Prompt:
For the material below, return exactly the lines starting at the line containing "u.fld .AD_SYNC_STAT_STATE d = 0) ∧" and ending at the line containing "(2 ≤ s.mode → s.mode ≤ 4", both ends included, and no others.
━━━━━ Source records
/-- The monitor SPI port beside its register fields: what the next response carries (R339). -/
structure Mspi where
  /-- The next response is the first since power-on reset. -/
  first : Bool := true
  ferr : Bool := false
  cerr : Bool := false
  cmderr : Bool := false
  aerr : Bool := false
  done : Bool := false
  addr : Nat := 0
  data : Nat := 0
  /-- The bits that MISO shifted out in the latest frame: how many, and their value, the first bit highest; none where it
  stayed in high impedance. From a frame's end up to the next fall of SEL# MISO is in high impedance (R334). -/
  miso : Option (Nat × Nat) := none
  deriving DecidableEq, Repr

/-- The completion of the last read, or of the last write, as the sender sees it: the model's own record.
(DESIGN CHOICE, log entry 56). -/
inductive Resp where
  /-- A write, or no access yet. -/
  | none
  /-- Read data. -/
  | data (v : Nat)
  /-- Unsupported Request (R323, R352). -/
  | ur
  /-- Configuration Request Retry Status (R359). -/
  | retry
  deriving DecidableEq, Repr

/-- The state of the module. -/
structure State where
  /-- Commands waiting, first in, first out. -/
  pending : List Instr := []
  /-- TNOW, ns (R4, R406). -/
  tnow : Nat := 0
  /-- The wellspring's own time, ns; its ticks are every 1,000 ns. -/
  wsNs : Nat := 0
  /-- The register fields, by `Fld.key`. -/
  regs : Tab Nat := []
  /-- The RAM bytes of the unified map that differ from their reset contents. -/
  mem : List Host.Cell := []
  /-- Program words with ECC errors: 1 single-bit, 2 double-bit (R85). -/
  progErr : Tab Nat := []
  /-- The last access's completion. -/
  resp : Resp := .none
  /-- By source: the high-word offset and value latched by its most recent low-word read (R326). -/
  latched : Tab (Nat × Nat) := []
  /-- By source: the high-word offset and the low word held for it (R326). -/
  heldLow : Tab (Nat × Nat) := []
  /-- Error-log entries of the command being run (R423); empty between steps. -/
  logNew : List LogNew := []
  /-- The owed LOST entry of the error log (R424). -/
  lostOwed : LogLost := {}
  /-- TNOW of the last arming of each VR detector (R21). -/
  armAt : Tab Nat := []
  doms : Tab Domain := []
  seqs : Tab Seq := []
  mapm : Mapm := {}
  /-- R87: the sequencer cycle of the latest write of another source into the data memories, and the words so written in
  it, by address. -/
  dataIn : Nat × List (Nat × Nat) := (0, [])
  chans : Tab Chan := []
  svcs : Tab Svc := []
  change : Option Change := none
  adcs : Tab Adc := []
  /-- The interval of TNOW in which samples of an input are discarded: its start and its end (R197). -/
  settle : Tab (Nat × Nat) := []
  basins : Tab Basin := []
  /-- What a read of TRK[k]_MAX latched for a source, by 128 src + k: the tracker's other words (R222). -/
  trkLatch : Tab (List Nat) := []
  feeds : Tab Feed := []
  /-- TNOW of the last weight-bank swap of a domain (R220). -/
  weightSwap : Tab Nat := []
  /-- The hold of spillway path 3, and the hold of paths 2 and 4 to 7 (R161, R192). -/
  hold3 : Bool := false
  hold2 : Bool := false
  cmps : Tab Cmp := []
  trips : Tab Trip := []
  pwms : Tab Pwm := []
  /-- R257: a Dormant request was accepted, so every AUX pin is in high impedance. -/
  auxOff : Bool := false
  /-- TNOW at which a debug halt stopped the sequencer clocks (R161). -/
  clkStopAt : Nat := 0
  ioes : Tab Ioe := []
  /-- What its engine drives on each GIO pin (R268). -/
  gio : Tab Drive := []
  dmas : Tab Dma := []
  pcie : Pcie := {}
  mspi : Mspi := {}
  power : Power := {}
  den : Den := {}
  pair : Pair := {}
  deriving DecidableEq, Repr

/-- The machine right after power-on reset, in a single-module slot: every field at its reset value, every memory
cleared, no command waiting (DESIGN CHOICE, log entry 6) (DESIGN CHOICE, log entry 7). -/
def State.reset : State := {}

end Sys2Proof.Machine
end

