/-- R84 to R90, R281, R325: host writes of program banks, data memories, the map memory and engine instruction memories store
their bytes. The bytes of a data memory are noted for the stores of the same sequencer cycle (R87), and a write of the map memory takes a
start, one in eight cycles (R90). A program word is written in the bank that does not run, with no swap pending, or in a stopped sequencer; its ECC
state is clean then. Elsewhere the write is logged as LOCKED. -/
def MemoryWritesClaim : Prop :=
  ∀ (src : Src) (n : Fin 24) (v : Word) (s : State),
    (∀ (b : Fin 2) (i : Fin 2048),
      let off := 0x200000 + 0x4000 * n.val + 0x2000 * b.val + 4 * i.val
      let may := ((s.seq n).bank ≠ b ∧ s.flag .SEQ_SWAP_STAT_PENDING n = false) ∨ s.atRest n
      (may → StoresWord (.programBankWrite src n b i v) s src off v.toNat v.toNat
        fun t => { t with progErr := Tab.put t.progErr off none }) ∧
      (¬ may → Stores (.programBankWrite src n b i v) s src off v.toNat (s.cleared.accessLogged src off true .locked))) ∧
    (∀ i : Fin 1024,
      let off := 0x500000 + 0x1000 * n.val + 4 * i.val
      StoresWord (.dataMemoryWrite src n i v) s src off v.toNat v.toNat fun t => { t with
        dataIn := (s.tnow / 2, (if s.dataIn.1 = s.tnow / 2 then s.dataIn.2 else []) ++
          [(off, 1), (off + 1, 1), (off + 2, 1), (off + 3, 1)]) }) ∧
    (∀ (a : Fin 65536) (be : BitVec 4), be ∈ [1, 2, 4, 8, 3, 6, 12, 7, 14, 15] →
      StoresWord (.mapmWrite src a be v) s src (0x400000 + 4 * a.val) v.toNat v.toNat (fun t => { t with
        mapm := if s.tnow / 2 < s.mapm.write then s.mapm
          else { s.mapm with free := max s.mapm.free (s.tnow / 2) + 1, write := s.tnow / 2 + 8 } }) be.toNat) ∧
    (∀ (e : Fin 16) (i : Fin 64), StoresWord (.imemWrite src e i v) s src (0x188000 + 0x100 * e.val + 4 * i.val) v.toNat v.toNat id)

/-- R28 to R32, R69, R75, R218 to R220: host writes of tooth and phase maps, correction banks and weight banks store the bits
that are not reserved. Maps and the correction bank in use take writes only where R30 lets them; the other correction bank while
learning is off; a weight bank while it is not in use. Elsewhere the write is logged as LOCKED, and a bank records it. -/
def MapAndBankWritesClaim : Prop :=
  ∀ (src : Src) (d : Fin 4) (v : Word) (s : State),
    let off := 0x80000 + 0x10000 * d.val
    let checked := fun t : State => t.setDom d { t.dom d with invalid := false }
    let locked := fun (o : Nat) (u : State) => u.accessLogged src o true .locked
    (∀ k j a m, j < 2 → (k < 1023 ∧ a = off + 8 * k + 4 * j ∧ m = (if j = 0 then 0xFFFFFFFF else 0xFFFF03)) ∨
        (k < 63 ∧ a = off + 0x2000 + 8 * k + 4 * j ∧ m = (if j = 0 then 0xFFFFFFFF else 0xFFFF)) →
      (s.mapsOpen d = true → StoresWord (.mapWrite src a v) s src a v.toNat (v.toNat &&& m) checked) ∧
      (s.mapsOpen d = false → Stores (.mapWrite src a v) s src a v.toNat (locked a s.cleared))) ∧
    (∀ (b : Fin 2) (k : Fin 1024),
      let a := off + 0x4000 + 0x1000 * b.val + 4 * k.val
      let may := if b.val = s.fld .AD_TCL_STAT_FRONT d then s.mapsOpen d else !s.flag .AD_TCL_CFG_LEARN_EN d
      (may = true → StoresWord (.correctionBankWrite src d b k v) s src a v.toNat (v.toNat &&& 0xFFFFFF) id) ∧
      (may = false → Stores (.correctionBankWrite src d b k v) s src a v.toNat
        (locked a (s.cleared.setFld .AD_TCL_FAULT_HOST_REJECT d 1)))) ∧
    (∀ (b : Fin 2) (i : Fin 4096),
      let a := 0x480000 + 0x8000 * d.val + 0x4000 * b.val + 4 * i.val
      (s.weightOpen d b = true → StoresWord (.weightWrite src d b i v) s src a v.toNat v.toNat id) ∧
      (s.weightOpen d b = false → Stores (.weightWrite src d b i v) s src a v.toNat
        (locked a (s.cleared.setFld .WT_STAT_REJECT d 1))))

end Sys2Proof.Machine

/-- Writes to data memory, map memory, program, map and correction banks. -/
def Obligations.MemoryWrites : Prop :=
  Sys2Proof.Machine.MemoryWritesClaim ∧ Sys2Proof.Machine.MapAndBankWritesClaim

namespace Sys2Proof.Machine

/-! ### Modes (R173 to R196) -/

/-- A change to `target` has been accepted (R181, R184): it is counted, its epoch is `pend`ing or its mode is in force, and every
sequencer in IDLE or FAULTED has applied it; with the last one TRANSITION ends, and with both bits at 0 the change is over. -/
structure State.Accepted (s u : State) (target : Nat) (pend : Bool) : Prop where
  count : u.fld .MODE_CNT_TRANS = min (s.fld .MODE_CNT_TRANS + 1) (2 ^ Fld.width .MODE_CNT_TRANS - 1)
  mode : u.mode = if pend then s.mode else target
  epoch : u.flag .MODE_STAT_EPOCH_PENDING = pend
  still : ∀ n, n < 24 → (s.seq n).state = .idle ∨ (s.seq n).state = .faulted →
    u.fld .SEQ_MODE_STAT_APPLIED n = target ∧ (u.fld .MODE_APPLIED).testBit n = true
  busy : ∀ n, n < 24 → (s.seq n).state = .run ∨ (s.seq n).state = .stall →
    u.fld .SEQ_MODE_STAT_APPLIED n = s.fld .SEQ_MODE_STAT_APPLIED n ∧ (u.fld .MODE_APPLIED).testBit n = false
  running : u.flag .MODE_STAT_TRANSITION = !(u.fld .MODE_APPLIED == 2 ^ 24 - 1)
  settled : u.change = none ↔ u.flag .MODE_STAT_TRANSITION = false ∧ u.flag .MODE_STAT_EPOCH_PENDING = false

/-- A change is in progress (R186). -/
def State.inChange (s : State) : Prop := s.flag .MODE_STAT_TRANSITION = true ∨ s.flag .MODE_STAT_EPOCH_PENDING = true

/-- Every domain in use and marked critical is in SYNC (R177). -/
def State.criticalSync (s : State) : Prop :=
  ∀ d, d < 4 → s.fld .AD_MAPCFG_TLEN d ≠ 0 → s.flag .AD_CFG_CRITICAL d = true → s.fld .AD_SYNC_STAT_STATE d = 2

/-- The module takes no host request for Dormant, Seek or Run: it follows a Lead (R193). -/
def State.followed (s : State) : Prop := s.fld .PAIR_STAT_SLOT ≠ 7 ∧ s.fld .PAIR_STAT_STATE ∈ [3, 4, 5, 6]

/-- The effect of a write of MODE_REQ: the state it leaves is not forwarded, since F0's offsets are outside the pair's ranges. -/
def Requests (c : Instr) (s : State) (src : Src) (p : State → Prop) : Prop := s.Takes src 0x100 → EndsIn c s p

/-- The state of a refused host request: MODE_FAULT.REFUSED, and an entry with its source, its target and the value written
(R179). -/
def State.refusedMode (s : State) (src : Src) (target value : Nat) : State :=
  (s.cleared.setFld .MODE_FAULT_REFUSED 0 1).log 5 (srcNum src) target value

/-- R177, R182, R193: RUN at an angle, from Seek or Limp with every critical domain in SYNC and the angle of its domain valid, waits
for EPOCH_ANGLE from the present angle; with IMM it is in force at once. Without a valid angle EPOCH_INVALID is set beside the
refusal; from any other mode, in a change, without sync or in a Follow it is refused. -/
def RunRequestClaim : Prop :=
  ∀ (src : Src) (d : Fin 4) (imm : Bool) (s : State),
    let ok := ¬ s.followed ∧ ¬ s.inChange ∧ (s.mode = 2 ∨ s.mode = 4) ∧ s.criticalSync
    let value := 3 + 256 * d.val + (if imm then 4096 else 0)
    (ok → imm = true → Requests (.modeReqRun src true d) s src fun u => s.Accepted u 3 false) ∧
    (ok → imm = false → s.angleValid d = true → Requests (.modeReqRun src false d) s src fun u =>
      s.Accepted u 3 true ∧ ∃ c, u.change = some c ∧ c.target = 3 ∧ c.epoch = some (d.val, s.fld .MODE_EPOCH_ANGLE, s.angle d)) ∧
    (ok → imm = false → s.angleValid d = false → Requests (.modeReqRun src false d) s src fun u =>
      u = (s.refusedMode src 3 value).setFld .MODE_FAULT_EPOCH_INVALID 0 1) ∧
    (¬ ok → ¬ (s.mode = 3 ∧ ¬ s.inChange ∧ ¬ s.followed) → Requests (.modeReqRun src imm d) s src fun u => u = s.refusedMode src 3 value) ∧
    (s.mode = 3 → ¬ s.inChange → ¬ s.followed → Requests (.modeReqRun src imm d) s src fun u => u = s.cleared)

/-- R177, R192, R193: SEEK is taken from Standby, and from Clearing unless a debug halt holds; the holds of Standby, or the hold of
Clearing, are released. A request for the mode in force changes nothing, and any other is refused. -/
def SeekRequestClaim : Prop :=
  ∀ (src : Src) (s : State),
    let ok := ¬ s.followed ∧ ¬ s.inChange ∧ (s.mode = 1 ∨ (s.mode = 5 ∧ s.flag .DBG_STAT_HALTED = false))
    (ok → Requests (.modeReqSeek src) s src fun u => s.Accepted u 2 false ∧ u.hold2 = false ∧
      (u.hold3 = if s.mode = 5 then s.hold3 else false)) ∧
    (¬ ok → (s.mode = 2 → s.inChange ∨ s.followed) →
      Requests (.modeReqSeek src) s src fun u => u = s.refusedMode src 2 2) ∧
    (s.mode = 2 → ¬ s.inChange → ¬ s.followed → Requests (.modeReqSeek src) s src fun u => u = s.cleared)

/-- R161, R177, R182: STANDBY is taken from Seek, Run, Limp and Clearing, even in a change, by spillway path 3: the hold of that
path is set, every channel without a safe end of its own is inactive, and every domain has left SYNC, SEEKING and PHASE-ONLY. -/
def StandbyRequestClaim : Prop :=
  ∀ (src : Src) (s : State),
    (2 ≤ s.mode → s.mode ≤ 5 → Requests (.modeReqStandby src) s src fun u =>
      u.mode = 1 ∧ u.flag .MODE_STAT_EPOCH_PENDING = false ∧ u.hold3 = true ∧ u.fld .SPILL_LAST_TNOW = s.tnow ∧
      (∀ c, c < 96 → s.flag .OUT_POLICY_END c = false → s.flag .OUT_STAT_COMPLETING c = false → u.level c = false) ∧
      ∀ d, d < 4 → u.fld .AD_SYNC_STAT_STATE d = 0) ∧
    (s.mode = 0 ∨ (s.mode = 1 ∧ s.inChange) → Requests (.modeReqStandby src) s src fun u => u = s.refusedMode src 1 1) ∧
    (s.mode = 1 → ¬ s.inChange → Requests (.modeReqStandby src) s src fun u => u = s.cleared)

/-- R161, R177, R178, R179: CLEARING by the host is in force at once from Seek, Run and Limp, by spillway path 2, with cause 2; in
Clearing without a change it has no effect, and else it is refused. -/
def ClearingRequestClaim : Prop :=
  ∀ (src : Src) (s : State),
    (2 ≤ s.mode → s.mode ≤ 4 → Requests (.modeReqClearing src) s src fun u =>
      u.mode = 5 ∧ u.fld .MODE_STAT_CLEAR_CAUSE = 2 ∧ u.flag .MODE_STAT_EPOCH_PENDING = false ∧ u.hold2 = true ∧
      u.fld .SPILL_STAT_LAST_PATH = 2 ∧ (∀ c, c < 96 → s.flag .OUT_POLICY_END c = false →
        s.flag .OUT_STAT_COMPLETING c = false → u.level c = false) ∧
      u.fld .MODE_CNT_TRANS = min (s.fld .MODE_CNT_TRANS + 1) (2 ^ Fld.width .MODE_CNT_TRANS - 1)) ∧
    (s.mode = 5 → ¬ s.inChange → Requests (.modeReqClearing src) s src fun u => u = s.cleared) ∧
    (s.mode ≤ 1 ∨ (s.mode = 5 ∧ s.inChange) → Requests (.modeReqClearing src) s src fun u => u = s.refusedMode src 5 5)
━━━━━━━━━━
Response for this exercise:
      ∀ d, d < 4 → u.fld .AD_SYNC_STAT_STATE d = 0) ∧
    (s.mode = 0 ∨ (s.mode = 1 ∧ s.inChange) → Requests (.modeReqStandby src) s src fun u => u = s.refusedMode src 1 1) ∧
    (s.mode = 1 → ¬ s.inChange → Requests (.modeReqStandby src) s src fun u => u = s.cleared)

/-- R161, R177, R178, R179: CLEARING by the host is in force at once from Seek, Run and Limp, by spillway path 2, with cause 2; in
Clearing without a change it has no effect, and else it is refused. -/
def ClearingRequestClaim : Prop :=
  ∀ (src : Src) (s : State),
    (2 ≤ s.mode → s.mode ≤ 4 → Requests (.modeReqClearing src) s src fun u =>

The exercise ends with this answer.